GIVEN DATA Start Marker
/-- `XCHG r8,r8`: the example of R152. -/
theorem test_xchgR8R8 :
    runs 0 [0x33, 0x10, 0x11] [(.ax, 0x12EF)] [] (fl 0 0 0 0) [(.ax, 0xEF12)] [] (fl 0 0 0 0) 0x0003 .running = true := by decide

/-- `XCHG r8,r8`: vector M32. -/
theorem test_xchgR8R8_2 :
    runs 0 [0x33, 0x10, 0x11] [(.ax, 0x12FE)] [] (fl 0 0 0 0) [(.ax, 0xFE12)] [] (fl 0 0 0 0) 0x0003 .running = true := by decide

/-- `ADD r16,r16`: the example of R170. -/
theorem test_addR16R16 :
    runs 0 [0x40, 0x00, 0x01] [(.ax, 0x7FFF), (.bx, 0x0001)] [] (fl 0 0 0 0) [(.ax, 0x8000)] [] (fl 0 0 1 1) 0x0003 .running = true := by decide

/-- `ADD r8,r8`: the example of R171. -/
theorem test_addR8R8 :
    runs 0 [0x41, 0x10, 0x12] [(.ax, 0x55FF), (.bx, 0x0001)] [] (fl 0 0 0 0) [(.ax, 0x5500)] [] (fl 1 1 0 0) 0x0003 .running = true := by decide

/-- `ADD r16,imm16`: the example of R172. -/
theorem test_addR16Imm :
    runs 0 [0x42, 0x00, 0x01, 0x00] [(.ax, 0xFFFF)] [] (fl 0 0 0 0) [(.ax, 0x0000)] [] (fl 1 1 0 0) 0x0004 .running = true := by decide

/-- `ADD r8,imm8`: the example of R173. -/
theorem test_addR8Imm :
    runs 0 [0x43, 0x11, 0x01] [(.ax, 0x7F55)] [] (fl 0 0 0 0) [(.ax, 0x8055)] [] (fl 0 0 1 1) 0x0003 .running = true := by decide

/-- `ADC r16,r16`: the example of R174. -/
theorem test_adcR16R16 :
    runs 0 [0x44, 0x00, 0x01] [(.ax, 0x0001), (.bx, 0xFFFF)] [] (fl 1 0 0 0) [] [] (fl 1 0 0 0) 0x0003 .running = true := by decide

/-- `ADC r8,r8`: the example of R175. -/
theorem test_adcR8R8 :
    runs 0 [0x45, 0x10, 0x12] [(.ax, 0x0010), (.bx, 0x0020)] [] (fl 1 0 0 0) [(.ax, 0x0031)] [] (fl 0 0 0 0) 0x0003 .running = true := by decide

/-- `ADC r16,imm16`: the example of R176. -/
theorem test_adcR16Imm :
    runs 0 [0x46, 0x00, 0xFF, 0x7F] [(.ax, 0x0001)] [] (fl 1 0 0 0) [(.ax, 0x8001)] [] (fl 0 0 1 0) 0x0004 .running = true := by decide

/-- `ADC r8,imm8`: the example of R177. -/
theorem test_adcR8Imm :
    runs 0 [0x47, 0x10, 0x00] [(.ax, 0x00FF)] [] (fl 1 0 0 0) [(.ax, 0x0000)] [] (fl 1 1 0 0) 0x0003 .running = true := by decide

/-- `SUB r16,r16`: the example of R178. -/
theorem test_subR16R16 :
    runs 0 [0x48, 0x00, 0x01] [(.ax, 0x0000), (.bx, 0x0001)] [] (fl 0 0 0 0) [(.ax, 0xFFFF)] [] (fl 1 0 1 0) 0x0003 .running = true := by decide

/-- `SUB r8,r8`: the example of R179. -/
theorem test_subR8R8 :
    runs 0 [0x49, 0x10, 0x12] [(.ax, 0x0080), (.bx, 0x0001)] [] (fl 0 0 0 0) [(.ax, 0x007F)] [] (fl 0 0 0 1) 0x0003 .running = true := by decide

/-- `SUB r16,imm16`: the example of R180. -/
theorem test_subR16Imm :
    runs 0 [0x4A, 0x00, 0x34, 0x12] [(.ax, 0x1234)] [] (fl 1 0 0 0) [(.ax, 0x0000)] [] (fl 0 1 0 0) 0x0004 .running = true := by decide

/-- `SUB r8,imm8`: the example of R181. -/
theorem test_subR8Imm :
    runs 0 [0x4B, 0x17, 0x0A] [(.dx, 0x0577)] [] (fl 0 0 0 0) [(.dx, 0xFB77)] [] (fl 1 0 1 0) 0x0003 .running = true := by decide

/-- `SBB r16,r16`: the example of R182. -/
theorem test_sbbR16R16 :
    runs 0 [0x4C, 0x00, 0x01] [(.ax, 0x0005), (.bx, 0xFFFF)] [] (fl 1 0 0 0) [] [] (fl 1 0 0 0) 0x0003 .running = true := by decide

/-- `SBB r8,r8`: the example of R183. -/
theorem test_sbbR8R8 :
    runs 0 [0x4D, 0x10, 0x12] [(.ax, 0x0010), (.bx, 0x000F)] [] (fl 1 0 0 0) [(.ax, 0x0000)] [] (fl 0 1 0 0) 0x0003 .running = true := by decide

/-- `SBB r16,imm16`: the example of R184. -/
theorem test_sbbR16Imm :
    runs 0 [0x4E, 0x00, 0x00, 0x00] [(.ax, 0x8000)] [] (fl 1 0 0 0) [(.ax, 0x7FFF)] [] (fl 0 0 0 1) 0x0004 .running = true := by decide

/-- `SBB r8,imm8`: the example of R185. -/
theorem test_sbbR8Imm :
    runs 0 [0x4F, 0x10, 0x00] [(.ax, 0x0000)] [] (fl 1 0 0 0) [(.ax, 0x00FF)] [] (fl 1 0 1 0) 0x0003 .running = true := by decide

/-- `CMP r16,r16`: the example of R186. -/
theorem test_cmpR16R16 :
    runs 0 [0x50, 0x00, 0x01] [(.ax, 0x0005), (.bx, 0x0005)] [] (fl 0 0 0 0) [] [] (fl 0 1 0 0) 0x0003 .running = true := by decide

/-- `CMP r8,r8`: the example of R187. -/
theorem test_cmpR8R8 :
    runs 0 [0x51, 0x10, 0x12] [(.ax, 0x0001), (.bx, 0x0002)] [] (fl 0 0 0 0) [] [] (fl 1 0 1 0) 0x0003 .running = true := by decide

/-- `CMP r16,imm16`: the example of R188. -/
theorem test_cmpR16Imm :
    runs 0 [0x52, 0x00, 0x01, 0x00] [(.ax, 0x8000)] [] (fl 0 0 0 0) [] [] (fl 0 0 0 1) 0x0004 .running = true := by decide

/-- `CMP r8,imm8`: the example of R189. -/
theorem test_cmpR8Imm :
    runs 0 [0x53, 0x14, 0x10] [(.cx, 0x0010)] [] (fl 1 0 0 0) [] [] (fl 0 1 0 0) 0x0003 .running = true := by decide

/-- `AND r16,r16`: the example of R211. -/
theorem test_andR16R16 :
    runs 0 [0x54, 0x00, 0x01] [(.ax, 0xF0F0), (.bx, 0xFF00)] [] (fl 1 0 0 1) [(.ax, 0xF000)] [] (fl 0 0 1 0) 0x0003 .running = true := by decide

/-- `AND r8,r8`: the example of R212. -/
theorem test_andR8R8 :
    runs 0 [0x55, 0x10, 0x11] [(.ax, 0x0FF0)] [] (fl 0 0 0 0) [(.ax, 0x0F00)] [] (fl 0 1 0 0) 0x0003 .running = true := by decide

/-- `AND r16,imm16`: the example of R213. -/
theorem test_andR16Imm :
    runs 0 [0x56, 0x05, 0xF0, 0xFF] [(.sp, 0xFFFE)] [] (fl 0 0 0 0) [(.sp, 0xFFF0)] [] (fl 0 0 1 0) 0x0004 .running = true := by decide

/-- `AND r8,imm8`: the example of R214. -/
theorem test_andR8Imm :
    runs 0 [0x57, 0x12, 0x0F] [(.bx, 0x12AB)] [] (fl 1 0 0 0) [(.bx, 0x120B)] [] (fl 0 0 0 0) 0x0003 .running = true := by decide

/-- `OR r16,r16`: the example of R215. -/
theorem test_orR16R16 :
    runs 0 [0x58, 0x00, 0x01] [(.ax, 0x00F0), (.bx, 0x0F00)] [] (fl 0 0 0 1) [(.ax, 0x0FF0)] [] (fl 0 0 0 0) 0x0003 .running = true := by decide

/-- `OR r8,r8`: the example of R216. -/
theorem test_orR8R8 :
    runs 0 [0x59, 0x16, 0x16] [(.dx, 0x1200)] [] (fl 1 0 0 0) [] [] (fl 0 1 0 0) 0x0003 .running = true := by decide

/-- `OR r16,imm16`: the example of R217. -/
theorem test_orR16Imm :
    runs 0 [0x5A, 0x00, 0x00, 0x80] [(.ax, 0x0001)] [] (fl 0 0 0 0) [(.ax, 0x8001)] [] (fl 0 0 1 0) 0x0004 .running = true := by decide

/-- `OR r8,imm8`: the example of R218. -/
theorem test_orR8Imm :
    runs 0 [0x5B, 0x15, 0x80] [(.cx, 0x0001)] [] (fl 0 0 0 0) [(.cx, 0x8001)] [] (fl 0 0 1 0) 0x0003 .running = true := by decide

/-- `XOR r16,r16`: the example of R219. -/
theorem test_xorR16R16 :
    runs 0 [0x5C, 0x00, 0x00] [(.ax, 0x1234)] [] (fl 1 0 1 1) [(.ax, 0x0000)] [] (fl 0 1 0 0) 0x0003 .running = true := by decide

/-- `XOR r8,r8`: the example of R220. -/
theorem test_xorR8R8 :
    runs 0 [0x5D, 0x10, 0x12] [(.ax, 0x00FF), (.bx, 0x000F)] [] (fl 0 0 0 0) [(.ax, 0x00F0)] [] (fl 0 0 1 0) 0x0003 .running = true := by decide

/-- `XOR r16,imm16`: the example of R221. -/
theorem test_xorR16Imm :
    runs 0 [0x5E, 0x00, 0xFF, 0xFF] [(.ax, 0x00FF)] [] (fl 0 0 0 0) [(.ax, 0xFF00)] [] (fl 0 0 1 0) 0x0004 .running = true := by decide

/-- `XOR r8,imm8`: the example of R222. -/
theorem test_xorR8Imm :
    runs 0 [0x5F, 0x19, 0x55] [(.ex, 0x5501)] [] (fl 0 0 0 0) [(.ex, 0x0001)] [] (fl 0 1 0 0) 0x0003 .running = true := by decide

/-- `INC r16`: the example of R190. -/
theorem test_incR16 :
    runs 0 [0x60, 0x00] [(.ax, 0x7FFF)] [] (fl 1 0 0 0) [(.ax, 0x8000)] [] (fl 1 0 1 1) 0x0002 .running = true := by decide

/-- `INC r16`: vector A35. -/
theorem test_incR16_2 :
    runs 0 [0x60, 0x00] [(.ax, 0xFFFF)] [] (fl 0 0 0 0) [(.ax, 0x0000)] [] (fl 0 1 0 0) 0x0002 .running = true := by decide

/-- `INC r8`: the example of R191. -/
theorem test_incR8 :
    runs 0 [0x61, 0x10] [(.ax, 0x12FF)] [] (fl 0 0 0 0) [(.ax, 0x1200)] [] (fl 0 1 0 0) 0x0002 .running = true := by decide

/-- `DEC r16`: the example of R192. -/
theorem test_decR16 :
    runs 0 [0x62, 0x00] [(.ax, 0x8000)] [] (fl 0 0 0 0) [(.ax, 0x7FFF)] [] (fl 0 0 0 1) 0x0002 .running = true := by decide

/-- `DEC r16`: vector A41. -/
theorem test_decR16_2 :
    runs 0 [0x62, 0x00] [(.ax, 0x0000)] [] (fl 1 0 0 0) [(.ax, 0xFFFF)] [] (fl 1 0 1 0) 0x0002 .running = true := by decide

/-- `DEC r8`: the example of R193. -/
theorem test_decR8 :
    runs 0 [0x63, 0x14] [(.cx, 0x0001)] [] (fl 1 0 0 0) [(.cx, 0x0000)] [] (fl 1 1 0 0) 0x0002 .running = true := by decide

/-- `DEC r8`: vector A44. -/
theorem test_decR8_2 :
    runs 0 [0x63, 0x15] [(.cx, 0x00FF)] [] (fl 0 0 0 0) [(.cx, 0xFFFF)] [] (fl 0 0 1 0) 0x0002 .running = true := by decide

/-- `NOT r16`: the example of R223. -/
theorem test_notR16 :
    runs 0 [0x64, 0x00] [(.ax, 0x00FF)] [] (fl 1 0 0 1) [(.ax, 0xFF00)] [] (fl 0 0 1 0) 0x0002 .running = true := by decide

/-- `NOT r8`: the example of R224. -/
theorem test_notR8 :
    runs 0 [0x65, 0x12] [(.bx, 0x12FF)] [] (fl 0 0 0 0) [(.bx, 0x1200)] [] (fl 0 1 0 0) 0x0002 .running = true := by decide

/-- `PUSH r16`: the example of R303. -/
theorem test_pushR16 :
    runs 0 [0x66, 0x00] [(.ax, 0x1234)] [] (fl 0 0 0 0) [(.sp, 0xFFFC)] [(0xFFFC, 0x34), (0xFFFD, 0x12)] (fl 0 0 0 0) 0x0002 .running = true := by decide

/-- `PUSH r16`: vector C27. -/
theorem test_pushR16_2 :
    runs 0x0100 [0x66, 0x01] [(.bx, 0xA55A), (.sp, 0x0001)] [] (fl 0 0 0 0) [(.sp, 0xFFFF)] [(0x0000, 0xA5), (0xFFFF, 0x5A)] (fl 0 0 0 0) 0x0102 .running = true := by decide

/-- `POP r16`: the example of R304. -/
theorem test_popR16 :
    runs 0 [0x67, 0x01] [(.sp, 0xFFFC)] [(0xFFFC, 0x34), (0xFFFD, 0x12)] (fl 0 0 0 0) [(.bx, 0x1234), (.sp, 0xFFFE)] [] (fl 0 0 0 0) 0x0002 .running = true := by decide

/-- `POP r16`: vector C31. -/
theorem test_popR16_2 :
    runs 0 [0x67, 0x00] [] [] (fl 1 1 1 1) [(.sp, 0x0000)] [] (fl 1 1 1 1) 0x0002 .running = true := by decide

/-- `SHL r16,imm8`: the example of R250. -/
theorem test_shlR16Imm :
    runs 0 [0x80, 0x00, 0x01] [(.ax, 0x4000)] [] (fl 1 0 0 0) [(.ax, 0x8000)] [] (fl 0 0 1 1) 0x0003 .running = true := by decide

/-- `SHL r16,imm8`: vector H7. -/
theorem test_shlR16Imm_2 :
    runs 0 [0x80, 0x00, 0x11] [(.ax, 0xFFFF)] [] (fl 1 0 0 0) [(.ax, 0x0000)] [] (fl 0 1 0 0) 0x0003 .running = true := by decide

/-- `SHL r16,CL`: the example of R251. -/
theorem test_shlR16Cl :
    runs 0 [0x81, 0x00, 0x14] [(.ax, 0x0003), (.cx, 0x0004)] [] (fl 0 0 0 1) [(.ax, 0x0030)] [] (fl 0 0 0 1) 0x0003 .running = true := by decide

/-- `SHL r16,CL`: vector H9. -/
theorem test_shlR16Cl_2 :
    runs 0 [0x81, 0x01, 0x14] [(.bx, 0x0001), (.cx, 0x0304)] [] (fl 0 0 0 0) [(.bx, 0x0010)] [] (fl 0 0 0 0) 0x0003 .running = true := by decide

/-- `SHL r8,imm8`: the example of R252. -/
theorem test_shlR8Imm :
    runs 0 [0x82, 0x10, 0x08] [(.ax, 0x1201)] [] (fl 0 0 0 0) [(.ax, 0x1200)] [] (fl 1 1 0 0) 0x0003 .running = true := by decide

/-- `SHL r8,imm8`: vector H12. -/
theorem test_shlR8Imm_2 :
    runs 0 [0x82, 0x10, 0x08] [(.ax, 0x0001)] [] (fl 0 0 0 0) [(.ax, 0x0000)] [] (fl 1 1 0 0) 0x0003 .running = true := by decide

/-- `SHL r8,CL`: the example of R253. -/
theorem test_shlR8Cl :
    runs 0 [0x83, 0x12, 0x14] [(.bx, 0x0081), (.cx, 0x0000)] [] (fl 1 1 1 1) [] [] (fl 1 1 1 1) 0x0003 .running = true := by decide

/-- `SHL r8,CL`: vector H14. -/
theorem test_shlR8Cl_2 :
    runs 0 [0x83, 0x16, 0x99] [(.cx, 0x0001), (.dx, 0x0011)] [] (fl 0 0 0 0) [(.dx, 0x0022)] [] (fl 0 0 0 0) 0x0003 .running = true := by decide

/-- `SHR r16,imm8`: the example of R254. -/
theorem test_shrR16Imm :
    runs 0 [0x84, 0x00, 0x01] [(.ax, 0x8001)] [] (fl 0 0 0 0) [(.ax, 0x4000)] [] (fl 1 0 0 1) 0x0003 .running = true := by decide

/-- `SHR r16,imm8`: vector H18. -/
theorem test_shrR16Imm_2 :
    runs 0 [0x84, 0x00, 0x10] [(.ax, 0x8000)] [] (fl 0 0 0 0) [(.ax, 0x0000)] [] (fl 1 1 0 0) 0x0003 .running = true := by decide

/-- `SHR r16,CL`: the example of R255. -/
theorem test_shrR16Cl :
    runs 0 [0x85, 0x03, 0x14] [(.cx, 0x0008), (.dx, 0xFF00)] [] (fl 0 0 0 1) [(.dx, 0x00FF)] [] (fl 0 0 0 1) 0x0003 .running = true := by decide

/-- `SHR r8,imm8`: the example of R256. -/
theorem test_shrR8Imm :
    runs 0 [0x86, 0x11, 0x01] [(.ax, 0x0100)] [] (fl 0 0 0 0) [(.ax, 0x0000)] [] (fl 1 1 0 0) 0x0003 .running = true := by decide

/-- `SHR r8,CL`: the example of R257. -/
theorem test_shrR8Cl :
    runs 0 [0x87, 0x14, 0x14] [(.cx, 0x0003)] [] (fl 0 0 0 0) [(.cx, 0x0000)] [] (fl 0 1 0 0) 0x0003 .running = true := by decide

/-- `SAR r16,imm8`: the example of R258. -/
theorem test_sarR16Imm :
    runs 0 [0x88, 0x00, 0x01] [(.ax, 0x8001)] [] (fl 0 0 0 1) [(.ax, 0xC000)] [] (fl 1 0 1 0) 0x0003 .running = true := by decide

/-- `SAR r16,imm8`: vector H22. -/
theorem test_sarR16Imm_2 :
    runs 0 [0x88, 0x00, 0x00] [(.ax, 0x8000)] [] (fl 0 0 0 1) [] [] (fl 0 0 0 1) 0x0003 .running = true := by decide

/-- `SAR r16,CL`: the example of R259. -/
theorem test_sarR16Cl :
    runs 0 [0x89, 0x00, 0x14] [(.ax, 0x8000), (.cx, 0x0014)] [] (fl 0 0 0 1) [(.ax, 0xFFFF)] [] (fl 1 0 1 0) 0x0003 .running = true := by decide

/-- `SAR r8,imm8`: the example of R260. -/
theorem test_sarR8Imm :
    runs 0 [0x8A, 0x10, 0x02] [(.ax, 0x0006)] [] (fl 0 0 0 0) [(.ax, 0x0001)] [] (fl 1 0 0 0) 0x0003 .running = true := by decide

/-- `SAR r8,CL`: the example of R261. -/
theorem test_sarR8Cl :
    runs 0 [0x8B, 0x13, 0x14] [(.bx, 0x9000), (.cx, 0x0001)] [] (fl 0 0 0 0) [(.bx, 0xC800)] [] (fl 0 0 1 0) 0x0003 .running = true := by decide

/-- `SAR r8,CL`: vector H29. -/
theorem test_sarR8Cl_2 :
    runs 0 [0x8B, 0x15, 0x14] [(.cx, 0x8007)] [] (fl 0 0 0 0) [(.cx, 0xFF07)] [] (fl 0 0 1 0) 0x0003 .running = true := by decide

/-- `ROL r16,imm8`: the example of R262. -/
theorem test_rolR16Imm :
    runs 0 [0x8C, 0x00, 0x01] [(.ax, 0x8000)] [] (fl 0 0 0 0) [(.ax, 0x0001)] [] (fl 1 0 0 1) 0x0003 .running = true := by decide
GIVEN DATA End Marker
WHAT YOU HAVE TO DO: Using the records above, repeat exactly the lines from the first one through the line with "runs 0 [0x40, 0x00, 0x01]".

RESULT BELOW:
/-- `XCHG r8,r8`: the example of R152. -/
theorem test_xchgR8R8 :
    runs 0 [0x33, 0x10, 0x11] [(.ax, 0x12EF)] [] (fl 0 0 0 0) [(.ax, 0xEF12)] [] (fl 0 0 0 0) 0x0003 .running = true := by decide

/-- `XCHG r8,r8`: vector M32. -/
theorem test_xchgR8R8_2 :
    runs 0 [0x33, 0x10, 0x11] [(.ax, 0x12FE)] [] (fl 0 0 0 0) [(.ax, 0xFE12)] [] (fl 0 0 0 0) 0x0003 .running = true := by decide

/-- `ADD r16,r16`: the example of R170. -/
theorem test_addR16R16 :
    runs 0 [0x40, 0x00, 0x01] [(.ax, 0x7FFF), (.bx, 0x0001)] [] (fl 0 0 0 0) [(.ax, 0x8000)] [] (fl 0 0 1 1) 0x0003 .running = true := by decide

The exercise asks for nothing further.